■ Record set
━━━━━━━━━━━━━━━━
/-! ## Overvoltage (R454) -/

/-- OV_TRIP: the rail has been above 63 V for 10 µs. Not counted; no ramp until the rail has recovered. -/
def Chip.ovTrip (c : Chip) (mv ma : Nat) : Chip :=
  if c.pwr.standby ∧ 63000 < mv then
    let c := c.setBit Reg.PWE_EVENT Bit.PWE_EVENT_OV
    let c := { c with pwr := { c.pwr with ovHold := true } }
    if c.pweOn then (c.tripLoad tripOv 0 ma).raiseIbi 1 [tripOv] else c
  else c

/-- A rail beyond the absolute maximum rating of Table 21.1, for which R521 assures nothing, stops the model. -/
def execOvTrip (mv ma : Nat) (s : State) : Host.Outcome State Fault Refusal :=
  if 75000 < mv then .fault .beyondAbsoluteMaximum else .next { s with chip := s.chip.ovTrip mv ma }

/-- OV_RECOVER: the rail has been below 61 V for 100 ms. -/
def Chip.ovRecover (c : Chip) : Chip := { c with pwr := { c.pwr with ovHold := false } }

def execOvRecover (s : State) : Host.Outcome State Fault Refusal := .next { s with chip := s.chip.ovRecover }

/-! ## Retries (R458 to R461) -/

def Chip.retryExpiry (c : Chip) : Chip :=
  if c.due .retryDelay then
    (((c.clrFld Reg.PWE_STATUS Bit.PWE_STATUS_RETRY_WAIT).disarm .retryDelay).log .retry [c.tripCount]).rampStart
  else c

def execRetryDelayExpiry (s : State) : Host.Outcome State Fault Refusal := .next { s with chip := s.chip.retryExpiry }

def Chip.tripDecay (c : Chip) : Chip :=
  if c.due .tripDecay && c.flag Reg.PWE_STATUS Bit.PWE_STATUS_GATE_FULL then
    (c.clrFld Reg.PWE_STATUS Bit.PWE_STATUS_TRIP_COUNT).disarm .tripDecay
  else c

def execTripCountDecay (s : State) : Host.Outcome State Fault Refusal := .next { s with chip := s.chip.tripDecay }

/-- PWE_LATCH.CLEAR: 0x5A ends the latch, the count and any retry delay; then the controller ramps (R460). -/
def Chip.latchClear (c : Chip) (v : Nat) : Chip :=
  if v % 256 = 0x5A then
    let c := (c.clrFld Reg.PWE_STATUS Bit.PWE_STATUS_TRIP_COUNT).clrFld Reg.PWE_STATUS Bit.PWE_STATUS_LATCHED
    let c := (c.clrFld Reg.PWE_STATUS Bit.PWE_STATUS_LATCH_CAUSE).clrFld Reg.PWE_STATUS Bit.PWE_STATUS_RETRY_WAIT
    (c.disarm .retryDelay).rampStart
  else c

def execPweLatchClear (ag : Agent) (v : Nat) (s : State) : Host.Outcome State Fault Refusal :=
  .next { s with chip := s.chip.busWrite ag Reg.PWE_LATCH (fun c => c.latchClear v) }

/-! ## Early warning (R450, R462, R463, R388) -/

/-- Feeds: 0 A, 1 B. -/
def armedFld (f : Nat) : Fld := if f = 0 then Bit.PWE_STATUS_ARMED_A else Bit.PWE_STATUS_ARMED_B
def Chip.armed_ (c : Chip) (f : Nat) : Bool := c.flag Reg.PWE_STATUS (armedFld f)

/-- FEED_WARN_N falls, unless it is low already. -/
def Chip.feedWarn (c : Chip) : Chip :=
  if c.flag Reg.PWE_STATUS Bit.PWE_STATUS_WARN then c
  else (c.setBit Reg.PWE_STATUS Bit.PWE_STATUS_WARN).emit (.pin .feedWarnN false)

/-- FEED_WARN_N is low. -/
def Chip.warned (c : Chip) : Bool := c.flag Reg.PWE_STATUS Bit.PWE_STATUS_WARN

/-- FEED_WARN_N falls during an update: the update returns to IDLE, and the Keeper writes the Keep area (R388). -/
def State.warnUpdate (s : State) (trigger : Nat) : State :=
  let c := s.chip
  if c.kStage 0 = stIdle ∧ c.kStage 1 = stIdle then s
  else ({ s with chip := (c.setKStage 0 stIdle).setKStage 1 stIdle } : State).keepWrite trigger

/-- What a Keep write is for, in the header of its final words. -/
def keepWarn : Nat := 1
def keepFeedLoss : Nat := 2
def keepDoubt : Nat := 3
def keepMate : Nat := 4

/-- A warning: what an update does as FEED_WARN_N falls; where it was low already (`was`), nothing. -/
def State.warnFalls (s : State) (was : Bool) : State := if was then s else s.warnUpdate keepWarn

/-- A reverse-current event on a feed. -/
def Chip.reverse (c : Chip) (f : Nat) : Chip :=
  let c := c.setBit Reg.PWE_EVENT (if f = 0 then Bit.PWE_EVENT_REV_A else Bit.PWE_EVENT_REV_B)
  ({ c with pwr := { c.pwr with warnHold := c.now + ms } }.feedWarn).log .reverse [f]

def execReverseCurrent (feed : Nat) (s : State) : Host.Outcome State Fault Refusal :=
  .next (if s.chip.pwr.standby && decide (feed < 2) then
    ({ s with chip := s.chip.reverse feed } : State).warnFalls s.chip.warned else s)

/-- A feed that is present falls below its warning threshold; an armed one gives the warning. -/
def Chip.feedBelow (c : Chip) (f : Nat) : Chip :=
  let c := { c with pwr := { c.pwr with low := f :: c.pwr.low.erase f } }
  if c.armed_ f then
    ((c.setBit Reg.PWE_EVENT (if f = 0 then Bit.PWE_EVENT_WARN_A else Bit.PWE_EVENT_WARN_B)).feedWarn).log .feedLow [f]
  else c

def execFeedBelowWarning (feed : Nat) (s : State) : Host.Outcome State Fault Refusal :=
  .next (if s.chip.pwr.standby && decide (feed < 2) then
    (if s.chip.armed_ feed then ({ s with chip := s.chip.feedBelow feed } : State).warnFalls s.chip.warned
     else { s with chip := s.chip.feedBelow feed }) else s)

/-- A feed has been above its threshold for 100 ms. -/
def Chip.feedArm (c : Chip) (f : Nat) : Chip :=
  if c.pwr.standby && decide (f < 2) then
    let c := { c with pwr := { c.pwr with present := f :: c.pwr.present.erase f, low := c.pwr.low.erase f } }
    if c.armed_ f then c else (c.setBit Reg.PWE_STATUS (armedFld f)).log .feedArmed [f]
  else c

def execFeedArmed (feed : Nat) (s : State) : Host.Outcome State Fault Refusal := .next { s with chip := s.chip.feedArm feed }

/-- FEED_WARN_RELEASE: every armed feed has been 1.0 V above its threshold for 1 ms, and 1 ms has passed since the last
reverse-current event. -/
def Chip.warnRelease (c : Chip) : Chip :=
  if c.flag Reg.PWE_STATUS Bit.PWE_STATUS_WARN && decide (c.pwr.warnHold ≤ c.now) then
    let c := { c with pwr := { c.pwr with low := c.pwr.low.filter (fun f => !c.armed_ f) } }
    (c.clrFld Reg.PWE_STATUS Bit.PWE_STATUS_WARN).emit (.pin .feedWarnN true)
  else c

def execFeedWarnRelease (s : State) : Host.Outcome State Fault Refusal := .next { s with chip := s.chip.warnRelease }

/-- A feed below its threshold for 10 s is disarmed. -/
def Chip.feedDisarm (c : Chip) (f : Nat) : Chip :=
  if decide (f < 2) && c.armed_ f && c.pwr.low.contains f then
    ((c.clrFld Reg.PWE_STATUS (armedFld f)).setBit Reg.PWE_EVENT Bit.PWE_EVENT_FEED_DISARMED).log .feedDisarmed [f]
  else c

def execFeedDisarm (feed : Nat) (s : State) : Host.Outcome State Fault Refusal := .next { s with chip := s.chip.feedDisarm feed }

/-! ## The beginning and the end of power (R408, R449, R450, R459) -/

/-- What survives without power: fuses, flash, the controller's non-volatile registers, and the levels that others give the pins. -/
def Chip.unpowered (c : Chip) : Chip :=
  let n : Chip :=
    { out := c.out, freeCtr := c.freeCtr, kpr := c.kpr.fuses, tel := c.tel.inFlash
      pci := { prsnt := c.pci.prsnt, cableId := c.pci.cableId, perstIn := c.pci.perstIn }
      saf := { pinOutside := c.saf.pinOutside }
      pwr := { pweNv := c.pwr.pweNv, lost := allIslands } }
  let n := pweOffs.foldl (fun (n : Chip) o => n.wr o (c.pwe o)) n
  let n := (n.setFld Reg.PWE_STATUS ⟨11, 4⟩ (c.fld Reg.PWE_STATUS ⟨11, 4⟩)).wr Reg.LAST_TRIP (c.rd Reg.LAST_TRIP)
  (n.wr Reg.OP_HOURS (c.rd Reg.OP_HOURS)).wr Reg.POWER_CYCLES (c.rd Reg.POWER_CYCLES)

/-- The standby converter starts with a stored trip count (R459). -/
def Chip.standbyStart (c : Chip) (diode inlet : Int) : Chip :=
  let c := { c with pwr := { c.pwr with standby := true, inlet } }.setFld Reg.FET_TEMP Bit.FET_TEMP_DIODE (tenths diode)
  if c.tripCount = 0 then c.showTemp
  else
    let c := c.setModel (if diode ≤ inlet + 1000 then diode else (c.pweF Reg.THERM_CFG Bit.THERM_CFG_T_TRIP * 100 : Nat))
    if c.latched then c
    else (c.setBit Reg.PWE_STATUS Bit.PWE_STATUS_RETRY_WAIT).arm .retryDelay c.retryNs

/-- The first feed after both were absent: the standby converter starts, the Watch starts at 0 on the IRO, and BOOT_HOLD
begins. -/
def Chip.powerOn (c : Chip) (feed : Nat) (diode inlet : Int) : Chip :=
  if c.pwr.standby ∨ 2 ≤ feed then c
  else
    let n := c.unpowered
    let n := n.wr Reg.POWER_CYCLES (n.rd Reg.POWER_CYCLES + 1)
    let n := { n with pwr := { n.pwr with present := [feed] } }.standbyStart diode inlet
    ((n.emit (.pin .fogN false)).arm .crystal (10 * ms)).arm .bootHold (250 * ms)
━━━━━━━━━━━━━━━━
■ Assignment
Wherever the word "setFld" appears in the records above, copy that line.

■ Exercise response
  let n := (n.setFld Reg.PWE_STATUS ⟨11, 4⟩ (c.fld Reg.PWE_STATUS ⟨11, 4⟩)).wr Reg.LAST_TRIP (c.rd Reg.LAST_TRIP)
  let c := { c with pwr := { c.pwr with standby := true, inlet } }.setFld Reg.FET_TEMP Bit.FET_TEMP_DIODE (tenths diode)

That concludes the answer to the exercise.